Dad was a Korean War veteran, having served in the Air Force. Being in the military had its advantages. He was able to get the dental work he needed, learned radio communications, and was in the best physical condition of his life. Of course, he was also part of a generation that never talked about the war. In fact, he didn’t talk much about anything. He dealt with what was in front of him, had a very practical approach to life, and wanted to be left alone just as he left others alone.
I learned two things from my father; that is, I tried to learn. It’s not his fault that I never quite got them. It’s just that I got in the way of my own learning, which is something I try to keep in mind as a teacher. He tried to teach me about boundaries and money, not by explanation but by example. The funny thing is that, if he were here right now, he would probably turn around and say, “What the hell are you talking about?”

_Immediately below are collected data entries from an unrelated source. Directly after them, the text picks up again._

-- ==== Sys2Proof/Machine/TimeCommands.lean ====
section
/-!
DEFINITION. The commands of power, of the configuration load and of time: POWER_ON, LOAD_END, CONFIG_ITEM_TAKEN,
CONFIGURE, CLOCK_ADVANCE, SET_TIME, and the two timer expiries.
-/
namespace Sys2Proof.Machine

/-! ### Power and the load -/

/-- POWER_ON (R9): every block takes its power-on state; the commands and line events still to come are kept (log 22). -/
def execPowerOn (s : State) : Host.Outcome State Fault Refusal :=
  .next ((State.reset.setArrivals s.arrivals).setPending s.pending)

/-- LOAD_END (R201 to R203): while the load has not been judged, the image is read and judged (R32, log 18). -/
def execLoadEnd (memory : List Octet) (s : State) : Host.Outcome State Fault Refusal :=
  .next (if s.loader.loadState = .loading ∧ s.loader.judged = false then judgeLoad memory s else s)

/-- The handed item a CONFIG_ITEM_TAKEN takes: the bindings only once no Envelope Table item is still handed (R203). -/
def pickItem (raised : List Raised) (i : ItemId) (r : Raised) : Option ConfigItem :=
  match handedItem r with
  | none => none
  | some item =>
    if item.itemId = i ∧
        (i ≠ .bindings ∨ (raised.any fun k => (handedItem k).map ConfigItem.itemId == some .envelopeTable) = false)
    then some item else none

/-- CONFIG_ITEM_TAKEN (R203): the owner takes the item, its Item Validity flag is set, and with the last handed item
taken the load ends. -/
def execConfigItemTaken (i : ItemId) (s : State) : Host.Outcome State Fault Refusal :=
  .next (handleRaised (pickItem s.raised i) (fun item k => endLoad (takeValid item k)) s)

/-- CONFIGURE (R205, R206). -/
def execConfigure (frame : Frame) (s : State) : Host.Outcome State Fault Refusal :=
  .next (atOnce 0x44 supervisoryOnly parseConfigure (fun _ => configureOwner) frame s)

/-! ### The Interval Clock (R1 to R8) -/

/-- The Boundary of a forward Step: Day Start is set when the step reaches or passes over an interval of Interval Index 0
(R3). -/
def forwardBoundary (old new : Nat) : Boundary :=
  { newInterval := new, step := .forward (new - old), dayStart := decide (old / 96 ≠ new / 96) }

/-- The Boundary of a backward move: Day Start is set when the Day Number changes (R3). -/
def rebaseBoundary (old new : Nat) : Boundary :=
  { newInterval := new, step := .rebase, dayStart := decide (old / 96 ≠ new / 96) }

/-- Raise a Boundary for its four blocks (R3). -/
def raiseBoundary (b : Boundary) (s : State) : State :=
  raiseAll
    [.boundary .commitmentStore b, .boundary .horizonProjector b, .boundary .heatStoreUnit b,
     .boundary .dispatcher b] s

/-- The time after an advance of one second: the Clock holds at its last second (R2). -/
def advancedTime (c : Clock) : Clock :=
  if c.second = 86399 then
    if c.day = 65535 then c else { c with day := c.day + 1, second := 0 }
  else { c with second := c.second + 1 }

/-- Advance the Clock by one second, with the Boundary of a new interval (R2, R3). -/
def advanceClock (s : State) : State :=
  let c := advancedTime s.clock
  let s1 := s.setClock c
  if s.interval = s1.interval then s1 else raiseBoundary (forwardBoundary s.interval s1.interval) s1

/-- The passing of the rest of a reference second (log 3). -/
def finishSecond (s : State) : State :=
  let s1 := elapse (1000 - s.clock.sinceAdvance) s
  s1.setClock { s1.clock with sinceAdvance := s1.clock.sinceAdvance - 1000 }

/-- CLOCK_ADVANCE (R2): the rest of the reference second passes, and with the Time-Set Flag set the Clock advances; with
it clear the advance is discarded. -/
def execClockAdvance (s : State) : Host.Outcome State Fault Refusal :=
  let s1 := finishSecond s
  .next (if s1.clock.timeSet then advanceClock s1 else s1)

/-- The body of every answer of SET_TIME's owner: the Clock after the request (R5). -/
def clockBody (s : State) : List Octet :=
  u16 s.clock.day ++ u32 s.clock.second ++ u32 s.interval ++ flag s.clock.timeSet

/-- Whether a SET_TIME that passes R5 is taken (R6, R8). -/
def timeAccepted (s : State) (day second : Nat) : Bool :=
  let new := intervalOf day second
  let change : Int := ((day * 86400 + second : Nat) : Int) - ((s.clock.day * 86400 + s.clock.second : Nat) : Int)
  match s.dispatcher.mode with
  | .dispatching => decide (change.natAbs ≤ 60) && decide (s.interval ≤ new)
  | .stopping => decide (change.natAbs ≤ 60) && decide (s.interval ≤ new)
  | _ => decide (s.interval ≤ new) || s.store.commitments.isEmpty

/-- The Boundary a SET_TIME raises, if it moves into another interval (R6, R8). -/
def raiseMove (old new : Nat) (s : State) : State :=
  if old < new then raiseBoundary (forwardBoundary old new) s
  else if new < old then raiseBoundary (rebaseBoundary old new) s
  else s

/-- Set the time (R2, R5): the part of a second elapsed is discarded and the Time-Set Flag set. -/
def setClockTo (day second : Nat) (s : State) : State :=
  raiseMove s.interval (intervalOf day second)
    (s.setClock { s.clock with day := day, second := second, timeSet := true, sinceAdvance := 0 })

/-- SET_TIME's owner (R5, R6, R8). -/
def setTimeOwner (request : Nat × Nat) (s : State) : Reply × State :=
  if 86399 < request.2 then (.withBody .outOfRange (clockBody s), s)
  else if timeAccepted s request.1 request.2 then
    let unchanged := s.clock.timeSet && decide ((request.1, request.2) = (s.clock.day, s.clock.second))
    let s1 := setClockTo request.1 request.2 s
    (.withBody (if unchanged then .doneUnchanged else .done) (clockBody s1), s1)
  else (.withBody .wrongState (clockBody s), s)

/-- SET_TIME (R5 to R8). -/
def execSetTime (frame : Frame) (s : State) : Host.Outcome State Fault Refusal :=
  .next (atOnce 0x40 supervisoryOnly parseTime (fun _ => setTimeOwner) frame s)

/-! ### The train timers (R166, R167) -/

/-- The milliseconds until a train's start limit expires, while it runs (R166). -/
def startDue (s : State) (t : Train) : Option Nat :=
  let c := s.train t
  match c.state, c.selection, c.startTimer with
  | .starting, some sel, some ms => some (sel.descriptor.startLimit * 1000 + 1 - ms)
  | _, _, _ => none

/-- START_LIMIT_EXPIRY (R166): the time until the limit passes, then the expiry with its Train Notice; of a train whose
start limit does not run there is no such event (log 3). -/
def execStartLimitExpiry (t : Train) (s : State) : Host.Outcome State Fault Refusal :=
  .next
    (match startDue s t with
     | none => s
     | some ms => beginIfDue (raise (.train t) (expireStart t (elapse ms s))))

/-- The milliseconds until a train's silence expires, while it runs (R167). -/
def silenceDue (s : State) (t : Train) : Option Nat :=
  let c := s.train t
  if inUse c.state ∨ c.state = .ready then c.silence.map fun ms => s.loader.silenceTimeout - ms else none

/-- SILENCE_TIMEOUT (R167): the time until the silence timeout passes, then the expiry with its Train Notice; of a train
whose silence does not expire there is no such event (log 3). -/
def execSilenceTimeout (t : Train) (s : State) : Host.Outcome State Fault Refusal :=
  .next
    (match silenceDue s t with
     | none => s
     | some ms => beginIfDue (expireSilence t (elapse ms s)))

end Sys2Proof.Machine
end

Here’s what I’m talking about. We played catch in the yard, argued politics, and competed for my mother’s attention, but he never forgot that he was my father and I was his son. We were never friends the way young fathers are today. Dad kept a boundary between us not intentionally but because that was what fathers did. They provided and protected, not unlike a domestic police unit. You don’t process feelings with a domestic police unit. I did not appreciate it then, but I do now.

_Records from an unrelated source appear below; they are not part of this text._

/-- The four notices each bring one evaluation. An evaluation changes nothing but the Train Contexts, the train links and the
Dispatcher. It settles the Direction from N and the Held Kind; outside DISPATCHING, IDLE and REVERSING give every train
Share 0, and only READY trains of the Active Kind are started. Every other train keeps its context but for the Share and the
Released flag, and then a Setpoint above the Train Limit, or above 0 where a LIMIT band stops its kind, is lowered to that;
no other Setpoint falls and no order but that of a start or a lowering is issued. A changed C closes the Scheduled segment
under the old one, and STOPPING ends with the Stop Condition. -/
def Obligations.NoticesBringAnEvaluation : Prop :=
  (∀ (tank : Tank) (t : Train) (left : List Raised) (s : State),
    let taken : State := { s with raised := left }
    (Oldest (pickNotice .activeFirm) s.raised () left → exec .activeFirmNotice s = .next (evaluate taken)) ∧
    (Oldest (pickNotice .band) s.raised () left → exec .bandNotice s = .next (evaluate taken)) ∧
    (Oldest (pickNotice (.top tank)) s.raised () left → exec (.topNotice tank) s = .next (evaluate taken)) ∧
    (Oldest (pickNotice (.train t)) s.raised () left → exec (.trainNotice t) s = .next (evaluate taken))) ∧
  (∀ s : State,
    let e := evaluate s
    let d := s.dispatcher
    let n := e.dispatcher.target
    let holds (k : TrainKind) : Prop := ∃ t, trainKind t = k ∧ 0 < (s.train t).setpoint
    let direction (of : Direction) : Prop := e.dispatcher.direction = of
    let changed := e.dispatcher.scheduleValue ≠ d.scheduleValue
    let segment := d.scheduleValue * ((s.tables.millis - d.scheduledMark : Nat) : Int)
    let stopped := ∀ t, (e.train t).setpoint = 0 ∧ (e.train t).state ≠ .starting ∧ (e.train t).state ≠ .running ∧
      (e.train t).state ≠ .unloading
    let starts (t : Train) : Prop := (s.train t).state = .ready ∧ (e.train t).state = .starting
    e = { s with trains := e.trains, trainLinks := e.trainLinks, dispatcher := e.dispatcher } ∧
    (0 < n → (holds .compressor ∧ ¬ holds .expander → direction .reversing) ∧
      (holds .expander ∨ ¬ holds .compressor → direction .generating)) ∧
    (n < 0 → (holds .expander → direction .reversing) ∧ (¬ holds .expander → direction .charging)) ∧
    (n = 0 → (holds .expander → direction .generating) ∧
      (¬ holds .expander → holds .compressor → direction .charging) ∧
      (¬ holds .expander → ¬ holds .compressor → direction .idle)) ∧
    (d.mode ≠ .dispatching ∨ direction .idle ∨ direction .reversing → ∀ t, (e.train t).share = 0 ∧ ¬ starts t) ∧
    ((∀ k, ∀ t ∈ (d.rotation k).phases, trainKind t = k) →
      ∀ t, starts t → activeKind e.dispatcher.direction = some (trainKind t)) ∧
    (∀ t, (e.train t).setpoint ≤ (s.train t).setpoint ∨ starts t) ∧
    (∀ t, (e.train t).state = (s.train t).state ∨ starts t ∨
      ((s.train t).state = .running ∧ (e.train t).state = .unloading)) ∧
    (∀ t, (e.train t).setpoint ≤ trainLimit e t) ∧
    (∀ t, bandStops s.cavern.band (trainKind t) = true → (e.train t).setpoint = 0) ∧
    (∀ t, (e.train t).selection = (s.train t).selection ∧ (e.train t).boundTank = (s.train t).boundTank ∧
      (e.train t).lastReport = (s.train t).lastReport ∧ (e.train t).silence = (s.train t).silence ∧
      (starts t ∨ (e.train t).runStart = (s.train t).runStart)) ∧
    (∃ decided : State, decided =
        { s with trains := decided.trains, trainLinks := decided.trainLinks, dispatcher := decided.dispatcher } ∧
      decided.dispatcher.mode = d.mode ∧
      ∀ t,
        let w := decided.train t
        let bound :=
          if (s.cavern.band = .lowLimit ∧ trainKind t = .expander) ∨
              (s.cavern.band = .highLimit ∧ trainKind t = .compressor) then 0
          else trainLimit s t
        (¬ starts t →
          w = { s.train t with share := w.share, released := w.released } ∧
          decided.trainLinks.get t = s.trainLinks.get t) ∧
        (starts t → ∃ sel, (s.train t).selection = some sel ∧
          w = { s.train t with
                state := .starting, setpoint := sel.descriptor.minLoad, runStart := some (s.interval, s.clock.second),
                startTimer := some 0, share := w.share
                reservation := (s.train t).reservation + startRequest s t sel.descriptor } ∧
          decided.trainLinks.get t = (s.trainLinks.get t).issue
            { command := .start, setpoint := sel.descriptor.minLoad, topTemperature := orderTemperature s t }) ∧
        (w.setpoint ≤ bound → e.train t = w ∧ e.trainLinks.get t = decided.trainLinks.get t) ∧
        (bound < w.setpoint →
          e.train t = (lowerSetpoint t bound decided).train t ∧
          e.trainLinks.get t = (lowerSetpoint t bound decided).trainLinks.get t)) ∧
    (¬ changed → e.dispatcher.scheduled = d.scheduled ∧ e.dispatcher.scheduledMark = d.scheduledMark) ∧
    (changed →
      e.dispatcher.scheduled = max (-9000000000000000) (min 9000000000000000 (d.scheduled + segment)) ∧
      e.dispatcher.scheduledMark = s.tables.millis) ∧
    (e.dispatcher.mode = if d.mode = .stopping ∧ stopCondition e then .standby else d.mode) ∧
    (stopCondition e = true ↔ stopped) ∧
    e.dispatcher.delivered = d.delivered ∧ e.dispatcher.openInterval = d.openInterval) ∧
  (∀ (t : Train) (v : Nat) (s : State) (sel : Selection), (s.train t).selection = some sel →
    let c := s.train t
    let k := lowerSetpoint t v s
    let l := k.train t
    ∃ o : Order,
      k = { s with trains := s.trains.set t l, trainLinks := s.trainLinks.set t ((s.trainLinks.get t).issue o) } ∧
      (let unloads := c.state = .running ∧ l.setpoint < sel.descriptor.minLoad
       (unloads → l = { c with
         state := .unloading, startTimer := none, released := false
         setpoint := l.setpoint, reservation := l.reservation, creditLimit := l.creditLimit }) ∧
       (¬ unloads → l = { c with
         setpoint := l.setpoint, reservation := l.reservation, creditLimit := l.creditLimit })) ∧
      (trainKind t = .expander → l.setpoint = v ∧ l.reservation = c.reservation ∧ l.creditLimit = c.creditLimit) ∧
      (trainKind t = .compressor → ∀ qk, sel.descriptor.heatRate = some qk →
        let limit := l.reservation * 36000 / (qk * s.loader.creditWindow)
        l.reservation = c.reservation - (c.reservation - creditNeed s t v) / 100 * 100 ∧
        l.setpoint = min v limit ∧ l.creditLimit = decide (limit < v)) ∧
      (l.setpoint = 0 → o.command = .stop) ∧
      (0 < l.setpoint → o.command = commandFor s.dispatcher.mode l.state l.setpoint) ∧
      o.setpoint = (if o.command = .stop then 0 else l.setpoint) ∧ o.topTemperature = orderTemperature s t)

I am a father and grandfather and understand the importance of boundaries for everyone’s sake. Most people today get boundaries backward. They think they exist to keep them fenced in, but they are actually there to give them room and space to grow.
Money? I wish I could say I learned that lesson, but it’s a work in progress. I know the value of a dollar, but making them on an economy of scale is another matter entirely. I remember the time I argued with my father and stormed out of the house. I tore a ten-dollar bill into pieces and threw the pieces into the garbage. It was all very dramatic. That’s what I thought of money. I was twenty-two and contemptuous of many things.
It’s tough, this thing between fathers and sons. Being a man, especially a father, is a delicate balancing act between standing tall and bending down to pick others up, sometimes to pick yourself up. You have to get the balance just right. Too much standing tall and you end up with sons who look for love in all the wrong places, as the Johnny Lee song goes. Too much bending down and you get a bad back, eventually losing your backbone, which is even worse.
It’s not just a question of expectations or what one generation is able to offer the other. It’s about defining who and what you are as a man. That’s not something that can be done at arm’s length but up close and personal. It takes courage, which, now that I think of it, is the third lesson I learned from my father.
It’s probably the most important lesson of all.